> **WORK ITEM**
When the line containing "def State.cornerOf (s" is found in the data below, copy it and each line after it through the line containing "divI ((ladFraction s.active", exactly and with no others.

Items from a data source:
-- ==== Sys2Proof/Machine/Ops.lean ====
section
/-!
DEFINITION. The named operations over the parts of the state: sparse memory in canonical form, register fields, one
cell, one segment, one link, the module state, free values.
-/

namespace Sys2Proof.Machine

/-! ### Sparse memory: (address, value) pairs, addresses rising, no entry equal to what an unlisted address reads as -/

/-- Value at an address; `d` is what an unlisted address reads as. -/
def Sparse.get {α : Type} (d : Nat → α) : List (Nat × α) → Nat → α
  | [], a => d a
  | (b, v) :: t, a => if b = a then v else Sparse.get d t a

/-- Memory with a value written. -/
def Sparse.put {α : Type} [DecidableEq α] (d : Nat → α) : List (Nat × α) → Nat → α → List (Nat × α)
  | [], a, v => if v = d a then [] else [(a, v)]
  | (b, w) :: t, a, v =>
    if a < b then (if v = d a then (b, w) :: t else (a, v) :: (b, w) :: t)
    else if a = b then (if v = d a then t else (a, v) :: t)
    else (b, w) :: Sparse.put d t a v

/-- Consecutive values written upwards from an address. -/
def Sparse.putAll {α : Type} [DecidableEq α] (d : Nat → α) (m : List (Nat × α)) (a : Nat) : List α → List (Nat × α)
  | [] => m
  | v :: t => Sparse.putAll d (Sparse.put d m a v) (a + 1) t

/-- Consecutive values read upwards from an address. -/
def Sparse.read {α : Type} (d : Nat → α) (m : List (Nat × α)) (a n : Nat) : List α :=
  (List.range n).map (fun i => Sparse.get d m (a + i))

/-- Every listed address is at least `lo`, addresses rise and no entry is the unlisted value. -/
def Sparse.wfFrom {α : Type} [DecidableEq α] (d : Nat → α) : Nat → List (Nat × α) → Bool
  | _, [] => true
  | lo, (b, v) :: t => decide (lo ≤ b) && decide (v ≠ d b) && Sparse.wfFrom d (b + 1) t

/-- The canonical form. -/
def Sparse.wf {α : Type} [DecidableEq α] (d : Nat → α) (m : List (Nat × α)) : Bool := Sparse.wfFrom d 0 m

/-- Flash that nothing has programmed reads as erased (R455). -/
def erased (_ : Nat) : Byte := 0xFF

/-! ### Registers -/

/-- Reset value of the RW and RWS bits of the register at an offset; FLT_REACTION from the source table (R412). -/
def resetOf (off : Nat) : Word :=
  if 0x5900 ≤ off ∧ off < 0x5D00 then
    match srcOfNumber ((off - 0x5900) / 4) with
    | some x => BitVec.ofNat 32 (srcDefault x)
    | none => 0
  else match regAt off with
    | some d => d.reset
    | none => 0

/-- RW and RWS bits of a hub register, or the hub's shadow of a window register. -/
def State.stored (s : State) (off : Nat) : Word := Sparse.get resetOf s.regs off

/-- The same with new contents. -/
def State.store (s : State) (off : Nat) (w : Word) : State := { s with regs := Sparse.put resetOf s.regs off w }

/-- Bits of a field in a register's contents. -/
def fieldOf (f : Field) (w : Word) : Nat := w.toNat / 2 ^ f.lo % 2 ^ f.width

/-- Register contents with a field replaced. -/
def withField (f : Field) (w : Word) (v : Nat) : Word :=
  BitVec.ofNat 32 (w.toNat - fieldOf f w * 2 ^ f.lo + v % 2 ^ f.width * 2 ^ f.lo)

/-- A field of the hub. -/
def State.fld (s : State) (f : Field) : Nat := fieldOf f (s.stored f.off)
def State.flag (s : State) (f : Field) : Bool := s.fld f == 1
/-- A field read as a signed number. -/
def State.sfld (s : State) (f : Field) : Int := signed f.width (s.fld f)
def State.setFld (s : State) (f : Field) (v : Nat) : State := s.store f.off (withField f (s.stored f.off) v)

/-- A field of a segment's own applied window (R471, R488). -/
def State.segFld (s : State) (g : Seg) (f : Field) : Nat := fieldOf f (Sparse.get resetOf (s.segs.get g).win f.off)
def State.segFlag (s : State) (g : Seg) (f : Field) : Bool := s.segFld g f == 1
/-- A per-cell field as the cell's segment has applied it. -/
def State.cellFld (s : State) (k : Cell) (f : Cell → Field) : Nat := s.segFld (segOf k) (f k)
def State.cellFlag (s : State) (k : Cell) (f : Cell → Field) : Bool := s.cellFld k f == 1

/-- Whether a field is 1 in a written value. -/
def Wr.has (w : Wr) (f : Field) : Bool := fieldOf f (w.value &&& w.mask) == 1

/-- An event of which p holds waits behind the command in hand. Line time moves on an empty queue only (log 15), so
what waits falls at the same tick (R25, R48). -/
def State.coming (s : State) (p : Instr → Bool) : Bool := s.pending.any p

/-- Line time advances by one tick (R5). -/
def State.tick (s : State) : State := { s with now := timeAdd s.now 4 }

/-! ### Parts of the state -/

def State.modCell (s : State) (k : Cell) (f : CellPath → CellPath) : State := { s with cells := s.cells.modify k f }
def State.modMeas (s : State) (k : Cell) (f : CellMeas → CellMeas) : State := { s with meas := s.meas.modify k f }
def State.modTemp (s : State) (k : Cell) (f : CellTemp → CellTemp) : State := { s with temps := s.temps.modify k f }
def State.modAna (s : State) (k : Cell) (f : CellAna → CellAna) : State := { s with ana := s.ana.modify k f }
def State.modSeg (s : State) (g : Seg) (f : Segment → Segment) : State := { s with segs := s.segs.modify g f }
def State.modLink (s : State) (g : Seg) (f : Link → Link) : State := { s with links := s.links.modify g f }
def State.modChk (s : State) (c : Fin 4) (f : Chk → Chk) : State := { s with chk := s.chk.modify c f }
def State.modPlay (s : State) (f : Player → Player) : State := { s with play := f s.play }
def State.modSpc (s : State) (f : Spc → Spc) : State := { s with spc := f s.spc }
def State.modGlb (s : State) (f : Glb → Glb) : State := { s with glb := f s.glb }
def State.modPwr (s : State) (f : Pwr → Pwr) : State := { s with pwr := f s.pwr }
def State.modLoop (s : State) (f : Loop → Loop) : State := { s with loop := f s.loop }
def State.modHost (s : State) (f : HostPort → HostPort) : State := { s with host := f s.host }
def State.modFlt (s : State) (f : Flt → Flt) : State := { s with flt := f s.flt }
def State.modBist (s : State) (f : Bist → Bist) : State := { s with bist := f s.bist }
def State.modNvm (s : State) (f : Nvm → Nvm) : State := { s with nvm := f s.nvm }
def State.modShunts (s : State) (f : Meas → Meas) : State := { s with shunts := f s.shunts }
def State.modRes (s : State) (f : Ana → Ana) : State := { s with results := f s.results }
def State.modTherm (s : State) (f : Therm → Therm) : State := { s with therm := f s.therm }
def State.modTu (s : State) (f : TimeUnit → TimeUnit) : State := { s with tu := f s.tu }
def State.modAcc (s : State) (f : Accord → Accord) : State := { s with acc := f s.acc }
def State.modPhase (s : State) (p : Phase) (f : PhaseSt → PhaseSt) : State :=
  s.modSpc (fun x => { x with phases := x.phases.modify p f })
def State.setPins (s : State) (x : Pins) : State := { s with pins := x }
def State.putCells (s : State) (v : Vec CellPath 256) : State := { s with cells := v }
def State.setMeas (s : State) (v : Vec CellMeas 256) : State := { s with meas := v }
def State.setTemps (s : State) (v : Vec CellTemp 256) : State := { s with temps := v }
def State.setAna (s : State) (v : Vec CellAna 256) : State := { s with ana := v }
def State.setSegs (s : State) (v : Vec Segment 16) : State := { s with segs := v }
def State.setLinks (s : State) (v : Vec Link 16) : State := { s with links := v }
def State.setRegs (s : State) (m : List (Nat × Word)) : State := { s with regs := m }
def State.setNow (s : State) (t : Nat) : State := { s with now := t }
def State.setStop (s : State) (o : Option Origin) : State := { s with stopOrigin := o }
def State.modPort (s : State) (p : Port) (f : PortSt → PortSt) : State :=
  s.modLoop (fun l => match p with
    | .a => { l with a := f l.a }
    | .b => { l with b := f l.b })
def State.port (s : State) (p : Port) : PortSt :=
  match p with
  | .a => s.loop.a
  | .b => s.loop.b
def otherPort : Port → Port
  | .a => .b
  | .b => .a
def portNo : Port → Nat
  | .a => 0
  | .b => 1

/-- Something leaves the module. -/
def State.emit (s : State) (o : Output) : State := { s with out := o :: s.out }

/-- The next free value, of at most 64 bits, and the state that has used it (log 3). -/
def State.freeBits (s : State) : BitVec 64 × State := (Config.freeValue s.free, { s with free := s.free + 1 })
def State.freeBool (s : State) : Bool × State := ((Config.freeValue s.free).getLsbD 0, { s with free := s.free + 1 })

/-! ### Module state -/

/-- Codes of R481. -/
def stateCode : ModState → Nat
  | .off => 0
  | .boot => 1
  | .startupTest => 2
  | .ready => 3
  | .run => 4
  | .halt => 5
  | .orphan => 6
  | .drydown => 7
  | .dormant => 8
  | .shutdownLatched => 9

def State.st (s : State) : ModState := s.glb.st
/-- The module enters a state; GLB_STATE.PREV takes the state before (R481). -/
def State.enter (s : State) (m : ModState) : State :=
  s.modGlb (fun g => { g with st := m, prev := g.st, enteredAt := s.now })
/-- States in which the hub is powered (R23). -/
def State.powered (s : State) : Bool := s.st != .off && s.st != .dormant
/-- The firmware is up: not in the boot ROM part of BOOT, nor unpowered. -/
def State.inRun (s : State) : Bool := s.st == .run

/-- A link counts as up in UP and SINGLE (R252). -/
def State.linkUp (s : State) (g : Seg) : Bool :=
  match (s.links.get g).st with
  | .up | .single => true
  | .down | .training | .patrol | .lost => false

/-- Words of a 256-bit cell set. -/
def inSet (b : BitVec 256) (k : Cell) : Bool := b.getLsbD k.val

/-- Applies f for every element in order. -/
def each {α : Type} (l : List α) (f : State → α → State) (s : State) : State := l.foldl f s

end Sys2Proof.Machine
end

* * *

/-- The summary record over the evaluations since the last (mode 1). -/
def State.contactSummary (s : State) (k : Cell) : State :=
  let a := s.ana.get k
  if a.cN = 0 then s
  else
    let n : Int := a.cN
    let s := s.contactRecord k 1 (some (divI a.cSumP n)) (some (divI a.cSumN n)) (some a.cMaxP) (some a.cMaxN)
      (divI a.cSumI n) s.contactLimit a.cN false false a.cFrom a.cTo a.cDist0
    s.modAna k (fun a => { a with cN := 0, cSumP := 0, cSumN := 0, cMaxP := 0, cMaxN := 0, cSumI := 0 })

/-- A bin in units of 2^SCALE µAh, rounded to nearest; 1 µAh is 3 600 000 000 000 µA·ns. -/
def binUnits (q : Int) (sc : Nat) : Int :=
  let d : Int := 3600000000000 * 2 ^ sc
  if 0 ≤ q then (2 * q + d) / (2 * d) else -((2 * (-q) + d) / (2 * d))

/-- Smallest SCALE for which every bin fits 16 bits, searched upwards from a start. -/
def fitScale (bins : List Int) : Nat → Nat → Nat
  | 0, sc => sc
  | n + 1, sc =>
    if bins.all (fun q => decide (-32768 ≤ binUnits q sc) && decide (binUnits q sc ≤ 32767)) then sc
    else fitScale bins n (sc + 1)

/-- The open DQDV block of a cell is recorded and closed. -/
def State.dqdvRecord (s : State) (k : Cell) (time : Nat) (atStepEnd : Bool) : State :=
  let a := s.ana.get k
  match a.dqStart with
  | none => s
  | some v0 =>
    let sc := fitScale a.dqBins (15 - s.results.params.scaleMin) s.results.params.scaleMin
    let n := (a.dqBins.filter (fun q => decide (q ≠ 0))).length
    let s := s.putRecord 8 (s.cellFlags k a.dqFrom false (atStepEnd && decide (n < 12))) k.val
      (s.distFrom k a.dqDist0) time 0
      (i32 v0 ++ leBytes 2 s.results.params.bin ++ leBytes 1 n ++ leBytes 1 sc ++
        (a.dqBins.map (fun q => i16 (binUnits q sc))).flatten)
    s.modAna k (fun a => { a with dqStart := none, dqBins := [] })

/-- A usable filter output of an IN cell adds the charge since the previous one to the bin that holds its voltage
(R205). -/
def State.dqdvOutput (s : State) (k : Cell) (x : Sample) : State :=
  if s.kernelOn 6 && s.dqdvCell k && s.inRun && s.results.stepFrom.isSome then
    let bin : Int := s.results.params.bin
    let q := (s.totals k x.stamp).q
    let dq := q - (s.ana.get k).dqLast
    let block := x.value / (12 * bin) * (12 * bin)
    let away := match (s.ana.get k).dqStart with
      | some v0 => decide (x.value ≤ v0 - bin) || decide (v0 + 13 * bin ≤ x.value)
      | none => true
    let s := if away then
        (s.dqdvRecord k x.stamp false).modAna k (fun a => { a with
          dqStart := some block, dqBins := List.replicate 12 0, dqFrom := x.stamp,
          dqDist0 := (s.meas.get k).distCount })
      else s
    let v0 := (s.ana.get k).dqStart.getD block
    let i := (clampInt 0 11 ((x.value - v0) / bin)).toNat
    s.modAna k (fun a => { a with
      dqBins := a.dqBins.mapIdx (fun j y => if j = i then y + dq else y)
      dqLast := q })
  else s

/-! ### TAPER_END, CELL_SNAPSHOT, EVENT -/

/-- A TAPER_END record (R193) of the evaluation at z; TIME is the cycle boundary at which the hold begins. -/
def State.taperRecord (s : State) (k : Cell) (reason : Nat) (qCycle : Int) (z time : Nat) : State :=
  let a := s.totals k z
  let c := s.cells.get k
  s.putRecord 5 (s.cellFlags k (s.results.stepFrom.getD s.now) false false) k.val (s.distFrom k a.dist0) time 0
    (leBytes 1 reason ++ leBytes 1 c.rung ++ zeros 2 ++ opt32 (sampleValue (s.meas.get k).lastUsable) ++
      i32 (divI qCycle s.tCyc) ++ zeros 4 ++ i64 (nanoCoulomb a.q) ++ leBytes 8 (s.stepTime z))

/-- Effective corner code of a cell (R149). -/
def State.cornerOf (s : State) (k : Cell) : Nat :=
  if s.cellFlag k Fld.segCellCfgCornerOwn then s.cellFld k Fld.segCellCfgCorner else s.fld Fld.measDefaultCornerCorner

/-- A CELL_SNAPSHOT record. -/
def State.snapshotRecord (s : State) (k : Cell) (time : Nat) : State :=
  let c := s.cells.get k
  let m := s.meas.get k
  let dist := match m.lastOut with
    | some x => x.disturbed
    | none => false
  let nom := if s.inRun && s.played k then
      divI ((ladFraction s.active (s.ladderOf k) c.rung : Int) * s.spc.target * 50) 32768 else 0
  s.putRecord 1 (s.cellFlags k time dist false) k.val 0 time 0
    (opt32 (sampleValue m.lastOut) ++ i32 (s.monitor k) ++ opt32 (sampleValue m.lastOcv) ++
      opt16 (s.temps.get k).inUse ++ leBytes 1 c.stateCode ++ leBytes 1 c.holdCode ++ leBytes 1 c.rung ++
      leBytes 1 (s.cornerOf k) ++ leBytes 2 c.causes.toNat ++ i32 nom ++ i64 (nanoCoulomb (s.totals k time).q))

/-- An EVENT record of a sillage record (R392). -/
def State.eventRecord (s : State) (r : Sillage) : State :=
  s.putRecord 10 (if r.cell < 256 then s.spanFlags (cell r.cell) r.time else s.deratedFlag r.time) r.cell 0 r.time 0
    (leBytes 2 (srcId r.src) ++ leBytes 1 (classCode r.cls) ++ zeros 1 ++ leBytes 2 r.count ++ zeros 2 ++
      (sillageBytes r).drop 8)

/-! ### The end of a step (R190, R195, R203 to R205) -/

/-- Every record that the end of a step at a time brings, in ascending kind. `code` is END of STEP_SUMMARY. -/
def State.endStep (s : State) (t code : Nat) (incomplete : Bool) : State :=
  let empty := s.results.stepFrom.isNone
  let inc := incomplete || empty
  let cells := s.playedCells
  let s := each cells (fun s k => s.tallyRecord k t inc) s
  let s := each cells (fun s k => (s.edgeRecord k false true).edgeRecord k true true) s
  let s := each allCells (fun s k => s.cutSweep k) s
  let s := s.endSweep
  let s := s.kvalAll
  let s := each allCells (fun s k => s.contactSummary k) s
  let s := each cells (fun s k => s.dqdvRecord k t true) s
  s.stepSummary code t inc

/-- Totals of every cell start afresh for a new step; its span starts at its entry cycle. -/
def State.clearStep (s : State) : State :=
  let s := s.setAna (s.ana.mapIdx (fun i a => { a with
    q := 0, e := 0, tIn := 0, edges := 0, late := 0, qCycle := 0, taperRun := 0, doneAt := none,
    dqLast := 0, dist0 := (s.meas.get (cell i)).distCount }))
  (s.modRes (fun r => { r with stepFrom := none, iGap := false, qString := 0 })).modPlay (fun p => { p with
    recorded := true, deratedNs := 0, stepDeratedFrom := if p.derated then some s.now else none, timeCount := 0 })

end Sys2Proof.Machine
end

> **TASK SOLUTION**
def State.cornerOf (s : State) (k : Cell) : Nat :=
  if s.cellFlag k Fld.segCellCfgCornerOwn then s.cellFld k Fld.segCellCfgCorner else s.fld Fld.measDefaultCornerCorner

/-- A CELL_SNAPSHOT record. -/
def State.snapshotRecord (s : State) (k : Cell) (time : Nat) : State :=
  let c := s.cells.get k
  let m := s.meas.get k
  let dist := match m.lastOut with
    | some x => x.disturbed
    | none => false
  let nom := if s.inRun && s.played k then
      divI ((ladFraction s.active (s.ladderOf k) c.rung : Int) * s.spc.target * 50) 32768 else 0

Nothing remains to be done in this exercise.